From a transaction perspective, cross-shard means that one user operation becomes multiple shard-local sub-operations. If one shard succeeds while another fails, the system enters an intermediate state: the old name may already be removed while the new name is not created, or the new name may be visible while the old name still exists. The failure may be a network timeout, DS crash, coordinator crash, or process exit after a WAL append but before the response. Without transaction state, fencing, and recovery rules, recovery cannot safely decide whether to roll back or roll forward.

Cross-Shard Partial Failure Risk

4. Main Design Choices

Centralized Redis or FDB stores filename-to-inode, inode attributes, and extents. This is easy to reason about, but lookup, create, readdir, and rename inherit central write throughput and tail latency.

Decentralized Metadata shards serve local indexes, while cross-shard operations use intents, locks, WAL, and recovery. Scalability is better, but fencing and recovery become the hard parts.

Reduced Semantics Reject cross-directory rename, target replace, or complex directory mutation. This ships quickly, but exposes storage implementation boundaries to users and frameworks.

KyteStore Choice Keep the control plane small: owner, epoch, ranges, and fencing. Move hot metadata to DS inode buckets, use local indexes for throughput, and replicated WAL for recovery.

KyteStore does not put full file metadata in MetaServer/FDB. MS/FDB tracks FS bindings, inode bucket owners, owner epochs, inode range allocation, and lightweight transaction locks. Hot dentry, inode attribute, and extent state belongs to the DS FSSubsystem owner. In other words, KyteStore combines a small centralized control plane with a decentralized metadata data plane.

5. KyteStore Inode Buckets

The recovery and scaling unit is the inode bucket. Each bucket has its own owner epoch, WAL, checkpoint, materialized index, and recovery boundary. FE/SDK or DS path RPC uses DirectoryLayout to map parent inode + filename to a dentry bucket and then sends the operation to the owner DS.

This keeps MS/FDB out of normal file I/O: lookup, getattr, readdir, create, unlink, and mkdir mainly hit the DS local materialized index. MS/FDB participates in owner transfer, range allocation, bucket materialization, and cross-DS transaction locking.

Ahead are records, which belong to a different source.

/-! ## Events of the memory system -/

/-- R42, R45, R196, R257 to R261, R264 to R266, R271, R293, R365: the steps of the walker, the caches, the leases, the directory, the
records and the owners of atomics. A request leaves its span with the agent, in M for a write; a span that is given up leaves no copy;
a home write leaves its bytes in memory; an atomic leaves the value of its operation. The times of these steps are the model's (log
entries 7, 8 and 24). -/
def Obligations.TheMemorySystemTakesItsSteps : Prop :=
  (∀ s core ctx va write lf, canonical va = true → s.walk ctx va = some lf → s.flipping lf.at_ = false →
    (∀ j, j < 8 → locCtl (lf.at_ + j) = false) → s.inject.arm = false → s.offs = [] →
    ∃ t, exec (.pageWalkDone core ctx va write) s = .next t ∧ t.tlbHas core ctx va write = true ∧
      memNat t.mem lf.at_ 8 = lf.pte ||| (if write then 0xC0 else 0x40) ∧
      ∀ a, (a < lf.at_ ∨ lf.at_ + 8 ≤ a) → memGet t.mem a = memGet s.mem a) ∧
  (∀ s core line f l, (((s.core core).copy? line f l).isSome = true → coreOfKey s.cur ≠ core ∨ s.me.mustRead line f l = false →
      ∃ t, exec (.l1Read core line f l) s = .next t ∧ t = s) ∧
    (((s.core core).copy? line f l).isNone = true → ∃ t, exec (.l1Read core line f l) s = .next t ∧
      (∀ a, memGet t.mem a = memGet s.mem a) ∧ Instr.l2Read core line f l ∈ t.agenda ∧
      (((s.die (dieOfCore core)).span? line f l).isNone = true → Instr.getS (dieOfCore core) line f l ∈ t.agenda))) ∧
  (∀ s core line f l x, (s.die (dieOfCore core)).span? line f l = some x → s.offs = [] →
    let ts := (s.core core).ts
    (∃ t y, exec (.l2Read core line f l) s = .next t ∧ (∀ a, memGet t.mem a = memGet s.mem a) ∧ (t.core core).l1.head? = some y ∧
      y.line = line ∧ y.f = x.f ∧ y.l = x.l ∧ y.words = s.spanWords line x.f x.l ∧ y.wts = x.wts ∧
      y.leaseEnd = stampMax x.rts (ts + (s.die (dieOfCore core)).lease.setWidth 16) ∧ (t.core core).ts = ts) ∧
    (∃ t y, exec (.l2Write core line f l) s = .next t ∧ (∀ a, memGet t.mem a = memGet s.mem a) ∧ (t.core core).l1.head? = some y ∧
      (t.core core).ts = stampMax ts (x.rts + 1) ∧ y.wts = (t.core core).ts ∧ y.leaseEnd = (t.core core).ts ∧
      ({ x with wts := (t.core core).ts, rts := (t.core core).ts, unclean := true } : L2Span) ∈ (t.die (dieOfCore core)).l2)) ∧
  (∀ s d n, 36 * d ≤ n → n < 36 * d + 36 → ∃ t, exec (.leaseTick d) s = .next t ∧ (∀ a, memGet t.mem a = memGet s.mem a) ∧
    ((t.core n).ts = (s.core n).ts + 1 ∨
      ∃ m, 36 * d ≤ m ∧ m < 36 * d + 36 ∧ 2 ^ 13 < ((s.core m).ts - (s.core n).ts).toNat ∧ (t.core n).ts = (s.core m).ts + 1 - 8192)) ∧
  (∀ s d n x, 36 * d ≤ n → n < 36 * d + 36 → ∃ t, exec (.timestampSweep d) s = .next t ∧ (∀ a, memGet t.mem a = memGet s.mem a) ∧
    (x ∈ (t.core n).l1 ↔ x ∈ (s.core n).l1 ∧
      ¬(((t.core n).ts - x.leaseEnd).toNat < 2 ^ 15 ∧ 2 ^ 14 < ((t.core n).ts - x.leaseEnd).toNat))) ∧
  (∀ s core line f l x, ∃ t, exec (.dropMessage core line f l) s = .next t ∧ { t with cores := s.cores } = s ∧
    (∀ j, j ≠ core → Map.find? t.cores j = Map.find? s.cores j) ∧
    (x ∈ (t.core core).l1 ↔ x ∈ (s.core core).l1 ∧ ¬(x.line = line ∧ f ≤ x.l ∧ x.f ≤ l))) ∧
  (∀ s a line f l, f ≤ l → l < 32 → s.flipping (128 * line) = false →
    (∃ t, exec (.getS a line f l) s = .next t ∧ (t.heldAs a line f l).isSome = true) ∧
    (∀ i ∈ ([.getX a line f l, .upg a line f l] : List Instr), ∃ t, exec i s = .next t ∧ t.heldAs a line f l = some .m ∧
      (s.heldAs a line f l = none → ∀ b, b ≠ a → t.heldAs b line f l = none)) ∧
    (s.heldAs a line f l = some .m → ∃ t, exec (.cln a line f l) s = .next t ∧ t.mem = s.mem ∧ t.heldAs a line f l = some .e) ∧
    ((s.heldAs a line f l = some .m ∨ s.heldAs a line f l = some .o) →
      ∃ t, exec (.wb a line f l) s = .next t ∧ t.heldAs a line f l = none) ∧
    (s.heldAs a line f l = some .e → ∃ t, exec (.evict a line f l) s = .next t ∧ t.heldAs a line f l = none) ∧
    (s.heldAs a line f l = some .s → a < 8 → ∃ t, exec (.evict a line f l) s = .next t ∧ t.mem = s.mem ∧
      ∀ x ∈ (t.die a).l2, ¬(x.line = line ∧ f ≤ x.l ∧ x.f ≤ l)) ∧
    (∃ t, exec (.snoop a line f l true) s = .next t ∧ t.heldAs a line f l = none) ∧
    (s.heldAs a line f l = some .m → ∃ t, exec (.snoop a line f l false) s = .next t ∧ t.mem = s.mem ∧ t.heldAs a line f l = some .o) ∧
    (s.heldAs a line f l = some .e → s.offs = [] → ∃ t, exec (.snoop a line f l false) s = .next t ∧ t.mem = s.mem ∧ t.heldAs a line f l = some .s)) ∧
  (∀ s agent loc bs, locCtl loc = false → (∀ c ∈ cellsOf loc bs, locCtl c.1 = false) → s.flipping loc = false → s.inject.arm = false →
    s.offs = [] →
    ∃ t, exec (.homeWrite agent loc bs) s = .next t ∧ Wrote s t (cellsOf loc bs)) ∧
  (∀ s agent loc bs, locCtl loc = true → agent ≠ 56 → agent ≠ 57 → ∃ t, exec (.homeWrite agent loc bs) s = .next t ∧ t = s) ∧
  (∀ s k, s.hasCrew k = true → ∃ t, exec (.countedRequestAck k) s = .next t ∧ OnlyCrew s t k ∧
    t.crew k = { s.crew k with fence := (s.crew k).fence - 1 }) ∧
  (∀ s parcel lctr, ∃ t, exec (.dirtyBitMessage parcel lctr) s = .next t ∧ { t with dirtyMaps := s.dirtyMaps } = s ∧
    ∀ n m, Map.find? s.dirtyMaps n = some m → ∃ m', Map.find? t.dirtyMaps n = some m' ∧ { m' with bits := m.bits } = m ∧
      ∀ p, p ∈ m'.bits ↔ p ∈ m.bits ∨ (p = parcelOfLoc (4096 * parcel) ∧ m.en = true ∧ m.base.toNat ≤ p ∧
        p ≤ m.base.toNat + m.len.toNat ∧ (locPair (4096 * parcel) = 8 ∨ s.ctxDev m.ctx.toNat = devOfPair s.mode.mode (locPair (4096 * parcel))) ∧
        ∀ x, lctr = some x → s.phys m.ctx.toNat 4096 m.lctr.toNat ≠ x)) ∧
  (∀ s cluster g gs r, Map.get [] s.svcq cluster = g :: gs → g.reqs = [r] → s.flipping r.loc = false → s.svcSlot g r = none →
    locCtl r.loc = false → r.loc % (tyBits g.ty / 8) = 0 → s.inject.arm = false → s.offs = [] →
    s.dead.contains (dieOfCore (4 * g.owner)) = false → s.isPoisoned r.loc = false → (tyBits g.ty = 32 ∨ tyBits g.ty = 64) →
    let w := tyBits g.ty / 8
    ∃ t, exec (.atomicRequestExecute cluster) s = .next t ∧ Map.get [] t.svcq cluster = gs ∧
      memNat t.mem r.loc w = (match atomVal g.op g.ty g.sat (memNat s.mem r.loc w) r.x.toNat r.c.toNat with
        | some v => v % 2 ^ (8 * w)
        | none => memNat s.mem r.loc w) ∧
      ∀ a, (a < r.loc ∨ r.loc + w ≤ a) → memGet t.mem a = memGet s.mem a) ∧
  (∀ s r rs, s.recs = r :: rs → r.f ≤ r.l → NoCompanionWrites s → ∃ t, exec .checkerRecord s = .next t ∧ (∀ a, memGet t.mem a = memGet s.mem a) ∧ t.recs = rs ∧
    ∃ e, t.ival? r.line r.f r.l = some e ∧ e.num = r.num ∧ (r.kind = .close → e.closeHash = some r.hash) ∧
      (r.kind = .open_ → e.openHash = some r.hash)) ∧
  (∀ s line f l e, f ≤ l → s.ival? line f l = some e → e.closeHash.isSome = true → e.closed + 65536 ≤ s.clk → e.owed = [] →
    NoCompanionWrites s → let home := s.checkerOf (s.lineDev line) (128 * line)
    ∃ t, exec (.recordLostTimeout line f l) s = .next t ∧ (∀ a, memGet t.mem a = memGet s.mem a) ∧
      (Map.get {} t.memCnt home).lost = satInc (Map.get {} s.memCnt home).lost ∧
      ∃ e', t.ival? line f l = some e' ∧ e'.closeHash = none)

DirectoryLayout has two levels: a stable virtual bucket index produced by hash(parent_inode, filename, seed) % virtual_bucket_count, and a mapping from virtual bucket ranges to physical buckets. Physical buckets have owners, WALs, checkpoints, and local indexes. Directory split changes virtual-to-physical mapping; failover or rebalance changes physical bucket owners.

The default single-directory layout uses 4K virtual buckets. For a directory with one billion files, the average load is about 1,000,000,000 / 4096 = 244,141 dentries per virtual bucket, which is a reasonable level for the local RocksDB/LocalMetaKV index behind a physical bucket. Larger directories can use a larger bucket count configured at system startup.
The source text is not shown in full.